■ **RECORDS SUPPLIED**
......

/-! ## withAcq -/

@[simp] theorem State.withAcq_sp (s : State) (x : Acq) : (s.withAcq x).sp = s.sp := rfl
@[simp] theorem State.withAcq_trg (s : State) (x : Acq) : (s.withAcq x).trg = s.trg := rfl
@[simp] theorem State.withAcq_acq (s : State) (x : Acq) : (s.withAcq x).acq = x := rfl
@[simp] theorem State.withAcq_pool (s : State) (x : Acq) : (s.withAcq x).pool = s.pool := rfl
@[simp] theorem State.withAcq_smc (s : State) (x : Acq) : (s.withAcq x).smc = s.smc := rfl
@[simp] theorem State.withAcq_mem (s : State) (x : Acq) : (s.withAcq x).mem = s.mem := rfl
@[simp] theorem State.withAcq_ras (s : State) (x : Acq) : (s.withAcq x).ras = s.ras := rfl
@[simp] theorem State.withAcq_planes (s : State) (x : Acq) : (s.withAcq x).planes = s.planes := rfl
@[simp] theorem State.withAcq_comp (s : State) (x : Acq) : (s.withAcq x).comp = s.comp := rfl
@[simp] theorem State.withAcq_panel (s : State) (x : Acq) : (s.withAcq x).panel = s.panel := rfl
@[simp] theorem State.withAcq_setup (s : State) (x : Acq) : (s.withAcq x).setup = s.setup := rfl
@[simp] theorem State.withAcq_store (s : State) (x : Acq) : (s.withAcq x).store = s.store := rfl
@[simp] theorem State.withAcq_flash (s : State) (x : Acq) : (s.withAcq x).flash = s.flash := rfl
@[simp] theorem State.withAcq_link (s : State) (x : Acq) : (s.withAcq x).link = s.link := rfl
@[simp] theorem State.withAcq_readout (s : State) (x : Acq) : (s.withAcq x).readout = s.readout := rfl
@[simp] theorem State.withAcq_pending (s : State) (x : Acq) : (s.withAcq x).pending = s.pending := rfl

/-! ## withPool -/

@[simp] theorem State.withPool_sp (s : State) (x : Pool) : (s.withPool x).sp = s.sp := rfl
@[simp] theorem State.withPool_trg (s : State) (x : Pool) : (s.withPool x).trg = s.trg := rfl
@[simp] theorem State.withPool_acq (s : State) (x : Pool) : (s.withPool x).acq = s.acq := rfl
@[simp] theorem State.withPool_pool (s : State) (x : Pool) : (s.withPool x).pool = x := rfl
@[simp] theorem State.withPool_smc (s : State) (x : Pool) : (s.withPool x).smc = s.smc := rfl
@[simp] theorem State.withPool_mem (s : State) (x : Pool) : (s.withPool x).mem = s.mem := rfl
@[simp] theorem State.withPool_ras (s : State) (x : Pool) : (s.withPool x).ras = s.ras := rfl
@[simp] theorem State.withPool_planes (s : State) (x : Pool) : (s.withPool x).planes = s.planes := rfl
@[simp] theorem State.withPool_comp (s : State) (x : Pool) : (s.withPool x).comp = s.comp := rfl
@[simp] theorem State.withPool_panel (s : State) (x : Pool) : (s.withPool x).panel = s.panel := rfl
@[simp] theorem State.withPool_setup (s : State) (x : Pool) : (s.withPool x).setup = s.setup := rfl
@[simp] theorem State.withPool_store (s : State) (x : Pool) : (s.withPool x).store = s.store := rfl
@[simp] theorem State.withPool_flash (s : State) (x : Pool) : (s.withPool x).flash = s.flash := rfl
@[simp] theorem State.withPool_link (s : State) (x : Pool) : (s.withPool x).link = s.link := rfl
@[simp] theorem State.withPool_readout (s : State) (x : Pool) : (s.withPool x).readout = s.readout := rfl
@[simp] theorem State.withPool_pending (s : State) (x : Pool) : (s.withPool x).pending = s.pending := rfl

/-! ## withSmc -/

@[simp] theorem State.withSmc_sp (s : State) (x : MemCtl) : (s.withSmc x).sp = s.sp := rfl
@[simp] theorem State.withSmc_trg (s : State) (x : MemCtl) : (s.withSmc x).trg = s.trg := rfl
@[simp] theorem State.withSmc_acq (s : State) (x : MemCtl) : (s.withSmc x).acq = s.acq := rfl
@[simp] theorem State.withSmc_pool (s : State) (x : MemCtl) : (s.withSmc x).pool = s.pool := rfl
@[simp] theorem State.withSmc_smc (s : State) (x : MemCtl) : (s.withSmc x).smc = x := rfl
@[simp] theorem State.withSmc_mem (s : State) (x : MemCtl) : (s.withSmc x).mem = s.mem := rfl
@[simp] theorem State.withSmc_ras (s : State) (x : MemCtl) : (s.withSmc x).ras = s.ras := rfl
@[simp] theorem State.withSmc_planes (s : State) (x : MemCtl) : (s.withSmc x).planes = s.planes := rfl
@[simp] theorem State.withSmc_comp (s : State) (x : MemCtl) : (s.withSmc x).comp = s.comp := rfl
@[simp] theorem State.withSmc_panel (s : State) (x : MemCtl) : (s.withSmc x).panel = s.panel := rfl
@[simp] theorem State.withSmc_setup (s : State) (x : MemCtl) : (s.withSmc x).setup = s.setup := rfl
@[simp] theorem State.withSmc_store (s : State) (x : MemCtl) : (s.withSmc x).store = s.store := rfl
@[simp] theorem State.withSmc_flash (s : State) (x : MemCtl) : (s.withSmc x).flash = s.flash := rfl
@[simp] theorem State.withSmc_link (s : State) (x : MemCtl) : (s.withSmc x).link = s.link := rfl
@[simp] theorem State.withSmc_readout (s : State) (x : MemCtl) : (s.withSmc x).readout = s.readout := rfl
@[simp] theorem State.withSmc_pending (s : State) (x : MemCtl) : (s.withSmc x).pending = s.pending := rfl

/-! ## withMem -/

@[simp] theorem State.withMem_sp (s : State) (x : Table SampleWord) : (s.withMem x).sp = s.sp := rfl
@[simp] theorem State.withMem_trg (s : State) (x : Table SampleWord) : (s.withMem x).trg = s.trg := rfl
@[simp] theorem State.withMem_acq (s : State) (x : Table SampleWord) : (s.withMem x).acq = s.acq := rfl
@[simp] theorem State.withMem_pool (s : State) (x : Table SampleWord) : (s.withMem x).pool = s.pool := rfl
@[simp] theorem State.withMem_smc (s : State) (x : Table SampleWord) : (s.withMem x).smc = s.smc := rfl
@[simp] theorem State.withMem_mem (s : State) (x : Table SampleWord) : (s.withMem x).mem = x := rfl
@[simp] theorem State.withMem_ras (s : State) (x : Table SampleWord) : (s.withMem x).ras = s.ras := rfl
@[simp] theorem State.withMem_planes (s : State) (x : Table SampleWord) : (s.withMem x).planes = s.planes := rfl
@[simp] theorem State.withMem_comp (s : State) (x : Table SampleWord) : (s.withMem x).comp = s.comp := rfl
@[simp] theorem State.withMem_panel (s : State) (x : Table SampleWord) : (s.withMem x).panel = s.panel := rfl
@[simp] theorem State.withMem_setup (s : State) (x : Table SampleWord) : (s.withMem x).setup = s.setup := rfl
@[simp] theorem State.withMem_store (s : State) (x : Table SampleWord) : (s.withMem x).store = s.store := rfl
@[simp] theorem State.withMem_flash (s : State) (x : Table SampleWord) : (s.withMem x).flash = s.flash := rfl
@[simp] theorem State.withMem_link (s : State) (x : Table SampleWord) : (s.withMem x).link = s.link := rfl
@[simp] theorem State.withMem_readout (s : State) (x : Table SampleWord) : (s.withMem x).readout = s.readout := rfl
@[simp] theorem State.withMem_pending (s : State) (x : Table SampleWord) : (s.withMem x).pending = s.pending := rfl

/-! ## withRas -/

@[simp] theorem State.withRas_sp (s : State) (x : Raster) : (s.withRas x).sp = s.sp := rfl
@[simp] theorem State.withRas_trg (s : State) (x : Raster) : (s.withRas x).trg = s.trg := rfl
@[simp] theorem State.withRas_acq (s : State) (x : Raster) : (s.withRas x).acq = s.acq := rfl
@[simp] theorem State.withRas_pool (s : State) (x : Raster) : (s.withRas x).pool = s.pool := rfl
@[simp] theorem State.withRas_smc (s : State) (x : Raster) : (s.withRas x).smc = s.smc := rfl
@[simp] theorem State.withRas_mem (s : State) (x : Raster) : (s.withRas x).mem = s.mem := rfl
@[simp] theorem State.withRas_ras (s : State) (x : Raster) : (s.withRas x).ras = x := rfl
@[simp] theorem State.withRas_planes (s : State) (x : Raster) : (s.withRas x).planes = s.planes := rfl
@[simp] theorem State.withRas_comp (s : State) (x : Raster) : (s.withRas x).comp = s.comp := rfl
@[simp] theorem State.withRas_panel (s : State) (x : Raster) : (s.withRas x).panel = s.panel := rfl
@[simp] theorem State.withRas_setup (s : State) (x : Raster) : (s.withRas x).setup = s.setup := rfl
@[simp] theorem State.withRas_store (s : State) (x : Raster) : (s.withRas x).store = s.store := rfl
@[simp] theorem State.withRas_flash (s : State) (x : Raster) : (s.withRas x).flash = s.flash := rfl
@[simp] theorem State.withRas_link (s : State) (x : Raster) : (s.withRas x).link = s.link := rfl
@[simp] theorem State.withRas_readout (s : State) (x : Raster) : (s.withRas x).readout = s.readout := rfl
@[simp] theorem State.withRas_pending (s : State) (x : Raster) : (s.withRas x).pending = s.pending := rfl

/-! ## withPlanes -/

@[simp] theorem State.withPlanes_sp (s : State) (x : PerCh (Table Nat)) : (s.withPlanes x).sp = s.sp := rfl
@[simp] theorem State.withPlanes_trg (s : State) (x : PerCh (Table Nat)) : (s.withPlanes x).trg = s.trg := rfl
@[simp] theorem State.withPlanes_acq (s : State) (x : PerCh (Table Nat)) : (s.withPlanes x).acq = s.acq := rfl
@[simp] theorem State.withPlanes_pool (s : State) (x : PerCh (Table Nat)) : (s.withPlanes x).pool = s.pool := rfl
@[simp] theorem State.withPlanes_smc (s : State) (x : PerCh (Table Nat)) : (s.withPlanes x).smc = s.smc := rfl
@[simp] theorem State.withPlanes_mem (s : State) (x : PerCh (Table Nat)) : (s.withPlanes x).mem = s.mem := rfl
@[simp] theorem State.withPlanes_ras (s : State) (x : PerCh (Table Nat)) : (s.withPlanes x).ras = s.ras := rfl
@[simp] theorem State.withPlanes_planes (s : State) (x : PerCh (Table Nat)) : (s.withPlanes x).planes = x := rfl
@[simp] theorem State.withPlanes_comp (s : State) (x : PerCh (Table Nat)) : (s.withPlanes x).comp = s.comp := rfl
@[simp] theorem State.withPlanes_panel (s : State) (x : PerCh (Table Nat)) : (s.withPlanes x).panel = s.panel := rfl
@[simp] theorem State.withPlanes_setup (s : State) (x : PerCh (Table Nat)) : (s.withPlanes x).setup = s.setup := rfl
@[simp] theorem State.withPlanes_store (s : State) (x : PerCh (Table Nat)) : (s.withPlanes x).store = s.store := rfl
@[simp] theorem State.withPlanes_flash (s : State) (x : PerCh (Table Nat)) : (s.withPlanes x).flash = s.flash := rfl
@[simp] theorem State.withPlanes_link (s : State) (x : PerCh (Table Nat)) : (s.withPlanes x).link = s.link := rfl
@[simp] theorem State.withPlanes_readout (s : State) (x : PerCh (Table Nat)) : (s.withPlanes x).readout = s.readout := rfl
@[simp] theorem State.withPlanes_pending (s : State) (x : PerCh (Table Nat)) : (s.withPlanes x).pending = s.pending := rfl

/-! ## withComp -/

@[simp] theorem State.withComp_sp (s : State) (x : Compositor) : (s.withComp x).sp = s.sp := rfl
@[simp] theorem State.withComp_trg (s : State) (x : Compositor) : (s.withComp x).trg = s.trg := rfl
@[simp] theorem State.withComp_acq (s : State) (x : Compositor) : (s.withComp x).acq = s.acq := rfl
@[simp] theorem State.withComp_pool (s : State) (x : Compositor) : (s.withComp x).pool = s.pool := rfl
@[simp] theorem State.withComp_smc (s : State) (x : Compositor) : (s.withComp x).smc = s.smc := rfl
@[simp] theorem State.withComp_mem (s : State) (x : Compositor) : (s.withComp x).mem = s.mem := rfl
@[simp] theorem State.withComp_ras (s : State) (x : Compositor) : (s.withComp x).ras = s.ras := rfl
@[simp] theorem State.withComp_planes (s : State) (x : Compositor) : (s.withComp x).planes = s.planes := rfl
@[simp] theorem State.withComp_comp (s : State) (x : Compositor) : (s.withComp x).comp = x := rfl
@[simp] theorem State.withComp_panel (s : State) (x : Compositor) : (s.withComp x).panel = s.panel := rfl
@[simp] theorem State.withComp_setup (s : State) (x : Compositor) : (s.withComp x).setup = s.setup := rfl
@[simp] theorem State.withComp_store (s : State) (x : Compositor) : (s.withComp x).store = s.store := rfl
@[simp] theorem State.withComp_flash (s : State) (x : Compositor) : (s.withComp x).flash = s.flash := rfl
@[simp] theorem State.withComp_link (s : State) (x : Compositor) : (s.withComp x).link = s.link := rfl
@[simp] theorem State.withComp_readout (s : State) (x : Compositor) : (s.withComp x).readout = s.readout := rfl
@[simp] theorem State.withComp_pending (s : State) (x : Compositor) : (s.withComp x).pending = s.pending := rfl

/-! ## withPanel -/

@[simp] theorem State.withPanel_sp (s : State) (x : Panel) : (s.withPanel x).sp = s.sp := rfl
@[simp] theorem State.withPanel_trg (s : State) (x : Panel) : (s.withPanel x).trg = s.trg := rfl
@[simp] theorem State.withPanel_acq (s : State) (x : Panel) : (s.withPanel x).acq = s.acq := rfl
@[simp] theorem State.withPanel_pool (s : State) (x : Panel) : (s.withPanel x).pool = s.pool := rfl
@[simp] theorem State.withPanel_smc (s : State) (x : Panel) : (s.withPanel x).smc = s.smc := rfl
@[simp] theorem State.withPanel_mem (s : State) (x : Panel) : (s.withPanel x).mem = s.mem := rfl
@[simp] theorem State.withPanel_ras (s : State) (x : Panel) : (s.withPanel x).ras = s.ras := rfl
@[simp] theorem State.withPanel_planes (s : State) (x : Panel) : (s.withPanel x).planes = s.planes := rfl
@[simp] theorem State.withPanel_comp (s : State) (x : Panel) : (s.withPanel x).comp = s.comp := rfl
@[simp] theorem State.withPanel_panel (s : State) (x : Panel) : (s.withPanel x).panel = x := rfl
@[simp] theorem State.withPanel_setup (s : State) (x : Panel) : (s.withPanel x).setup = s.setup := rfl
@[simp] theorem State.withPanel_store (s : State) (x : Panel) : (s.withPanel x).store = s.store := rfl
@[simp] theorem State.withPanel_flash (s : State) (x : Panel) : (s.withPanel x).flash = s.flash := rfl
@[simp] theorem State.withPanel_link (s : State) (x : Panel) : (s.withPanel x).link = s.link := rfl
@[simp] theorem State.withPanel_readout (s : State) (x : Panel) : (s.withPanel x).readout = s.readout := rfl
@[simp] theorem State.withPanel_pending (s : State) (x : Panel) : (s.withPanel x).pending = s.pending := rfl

......

■ **WHAT TO DO**
Beginning with the line that has "(s.withAcq x).comp = s.comp := rfl" and ending with the line that has "(s.withAcq x).panel = s.panel := rfl", set down the lines above exactly and include no others.

■ **SOLUTION TO THE EXERCISE**
@[simp] theorem State.withAcq_comp (s : State) (x : Acq) : (s.withAcq x).comp = s.comp := rfl
@[simp] theorem State.withAcq_panel (s : State) (x : Acq) : (s.withAcq x).panel = s.panel := rfl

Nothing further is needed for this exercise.